■ **What you have to do**: Extract all of the entries and set them down verbatim.

■ **Data provided**:
/-- The member computes the outcome. -/
def Blk.decide_ (b : Blk) (p : Nat) : Blk :=
  match b.lastOf p with
  | none => b
  | some l =>
    let st := b.stepOf p
    let w3 := if st.round = 3 then some st.result else none
    let v := decideOutcome st.res1 w3 st.names (b.stepCfg p Fld.SEQ_STEP_CFG_REPLAY_BUDGET) (b.stepCfg p Fld.SEQ_STEP_CFG_ATTEMPT_MAX) st.attempt l.replica
    match v.out with
    | .halt => b.haltJob p v.why
    | .replay | .dropAttempt => b.againClosing p l v.out (w3.any (fun w => cwHas w fDirty))
    | _ => b.endClosing p l v

/-! ### The rounds (R275, R371, R372) -/

/-- The result of round 1 or 3 taken and handed down. The words formed for older members stand for them in round 3 too, without flags (R361). -/
def Blk.takeResult (b : Blk) (p w : Nat) : Blk :=
  match b.lastOf p with
  | none => b
  | some l =>
    let st := b.stepOf p
    let note := if st.round = 1 ∧ st.notice ≠ (0, 0) then [st.notice.1 % 2 ^ 32 + 2 ^ 32 * (st.notice.2 % 256), 0] else []
    let b1 := b.toKids p (fun r => { (b.mkMsg p 0x41 r st.round) with words := w :: note })
    let more := decide (st.round = 1) && !cwHas w fMismatch && !cwHas w fHalt && (cwHas w fFault || cwHas w fStale || cwHas w fDrop)
    let old := (st.kids.filter (fun x => decide (l.gens.getD x.1 0 ≠ 0))).map (fun (x : Nat × Nat) => (x.1, x.2 / 256 * 256))
    let b2 := b1.onStep p (fun s => { s with
      result := w, kids := if more then old else [], rootOut := false, res1 := if s.round = 1 then w else s.res1 })
    if more then
      (b2.onStep p (fun s => { s with round := 2, names := [], ownNames := s.ownList l.rank })).nameTry p
    else b2.decide_ p

/-- The list of round 2 is whole: its dropped micro-batches enter the drop set, and round 3 runs if there are any. -/
def Blk.namesDone (b : Blk) (p : Nat) : Blk :=
  let st := b.stepOf p
  let drops := (st.names.filter (fun r => r.kind == 1)).map (fun r => (r.mb, r.samples))
  let b1 := (b.onStep p (fun s => { s with kidNames := [], rootOut := false })).dropUnion p drops
  if drops = [] then b1.decide_ p
  else
    let s1 := b1.stepOf p
    let dirty := s1.lostShare || s1.sharedMb.any (fun m => s1.drop.any (fun d => d.1 == m))
    let w := cword (if dirty then fDirty else 0) s1.attempt 0 (b1.sOf p) s1.count
    (b1.onStep p (fun s => { s with round := 3, local_ := w })).closeTry p

/-- The closing of a step that a REPLAY_STEP runs over again: the recorded outcome in place of the vote (R296). An attempt that is aborted closes by the vote. -/
def Blk.closeRecorded (b : Blk) (p : Nat) (l : Last) (d : Digest) : Blk :=
  let b1 := b.onStep p (fun s => { s with sent := true, names := d.names, res1 := s.local_ })
  b1.endClosing p l ⟨d.outcome, 0, d.n⟩

/-- CLOSING_WORD_SEND. -/
def Blk.closingWordSend (b : Blk) (p : Nat) : Blk :=
  match b.lastOf p with
  | none => b
  | some l =>
    let st := b.stepOf p
    if st.state ≠ 1 ∨ st.sent = true ∨ (st.held && !st.aborted) = true ∨ b.wordReady p = false then b
    else
      let own := st.drop.filter (fun d => st.batch.any (fun x => x.1 == d.1))
      let fl := st.flags ||| (if st.carry then fFault else 0) ||| (if own = [] then 0 else fDrop)
      let w := cword fl st.attempt (if decide (fl &&& fHalt ≠ 0) then st.haltWhy else 0) (b.sOf p) st.count
      let b1 := b.onStep p (fun s => { s with
        state := 2, outcome := .none, sent := true, round := 1, local_ := w, flags := fl, carry := false, dropNow := own
        faults := if s.carry then s.faults ++ [(0xFFFF, 0)] else s.faults })
      match (if st.aborted then none else b.recorded p) with
      | some d => b1.closeRecorded p l d
      | none => b1.closeTry p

■ **Exercise solution**:
/-- The member computes the outcome. -/
def Blk.decide_ (b : Blk) (p : Nat) : Blk :=
  match b.lastOf p with
  | none => b
  | some l =>
    let st := b.stepOf p
    let w3 := if st.round = 3 then some st.result else none
    let v := decideOutcome st.res1 w3 st.names (b.stepCfg p Fld.SEQ_STEP_CFG_REPLAY_BUDGET) (b.stepCfg p Fld.SEQ_STEP_CFG_ATTEMPT_MAX) st.attempt l.replica
    match v.out with
    | .halt => b.haltJob p v.why
    | .replay | .dropAttempt => b.againClosing p l v.out (w3.any (fun w => cwHas w fDirty))
    | _ => b.endClosing p l v

/-! ### The rounds (R275, R371, R372) -/

/-- The result of round 1 or 3 taken and handed down. The words formed for older members stand for them in round 3 too, without flags (R361). -/
def Blk.takeResult (b : Blk) (p w : Nat) : Blk :=
  match b.lastOf p with
  | none => b
  | some l =>
    let st := b.stepOf p
    let note := if st.round = 1 ∧ st.notice ≠ (0, 0) then [st.notice.1 % 2 ^ 32 + 2 ^ 32 * (st.notice.2 % 256), 0] else []
    let b1 := b.toKids p (fun r => { (b.mkMsg p 0x41 r st.round) with words := w :: note })
    let more := decide (st.round = 1) && !cwHas w fMismatch && !cwHas w fHalt && (cwHas w fFault || cwHas w fStale || cwHas w fDrop)
    let old := (st.kids.filter (fun x => decide (l.gens.getD x.1 0 ≠ 0))).map (fun (x : Nat × Nat) => (x.1, x.2 / 256 * 256))
    let b2 := b1.onStep p (fun s => { s with
      result := w, kids := if more then old else [], rootOut := false, res1 := if s.round = 1 then w else s.res1 })
    if more then
      (b2.onStep p (fun s => { s with round := 2, names := [], ownNames := s.ownList l.rank })).nameTry p
    else b2.decide_ p

/-- The list of round 2 is whole: its dropped micro-batches enter the drop set, and round 3 runs if there are any. -/
def Blk.namesDone (b : Blk) (p : Nat) : Blk :=
  let st := b.stepOf p
  let drops := (st.names.filter (fun r => r.kind == 1)).map (fun r => (r.mb, r.samples))
  let b1 := (b.onStep p (fun s => { s with kidNames := [], rootOut := false })).dropUnion p drops
  if drops = [] then b1.decide_ p
  else
    let s1 := b1.stepOf p
    let dirty := s1.lostShare || s1.sharedMb.any (fun m => s1.drop.any (fun d => d.1 == m))
    let w := cword (if dirty then fDirty else 0) s1.attempt 0 (b1.sOf p) s1.count
    (b1.onStep p (fun s => { s with round := 3, local_ := w })).closeTry p

/-- The closing of a step that a REPLAY_STEP runs over again: the recorded outcome in place of the vote (R296). An attempt that is aborted closes by the vote. -/
def Blk.closeRecorded (b : Blk) (p : Nat) (l : Last) (d : Digest) : Blk :=
  let b1 := b.onStep p (fun s => { s with sent := true, names := d.names, res1 := s.local_ })
  b1.endClosing p l ⟨d.outcome, 0, d.n⟩

/-- CLOSING_WORD_SEND. -/
def Blk.closingWordSend (b : Blk) (p : Nat) : Blk :=
  match b.lastOf p with
  | none => b
  | some l =>
    let st := b.stepOf p
    if st.state ≠ 1 ∨ st.sent = true ∨ (st.held && !st.aborted) = true ∨ b.wordReady p = false then b
    else
      let own := st.drop.filter (fun d => st.batch.any (fun x => x.1 == d.1))
      let fl := st.flags ||| (if st.carry then fFault else 0) ||| (if own = [] then 0 else fDrop)
      let w := cword fl st.attempt (if decide (fl &&& fHalt ≠ 0) then st.haltWhy else 0) (b.sOf p) st.count
      let b1 := b.onStep p (fun s => { s with
        state := 2, outcome := .none, sent := true, round := 1, local_ := w, flags := fl, carry := false, dropNow := own
        faults := if s.carry then s.faults ++ [(0xFFFF, 0)] else s.faults })
      match (if st.aborted then none else b.recorded p) with
      | some d => b1.closeRecorded p l d
      | none => b1.closeTry p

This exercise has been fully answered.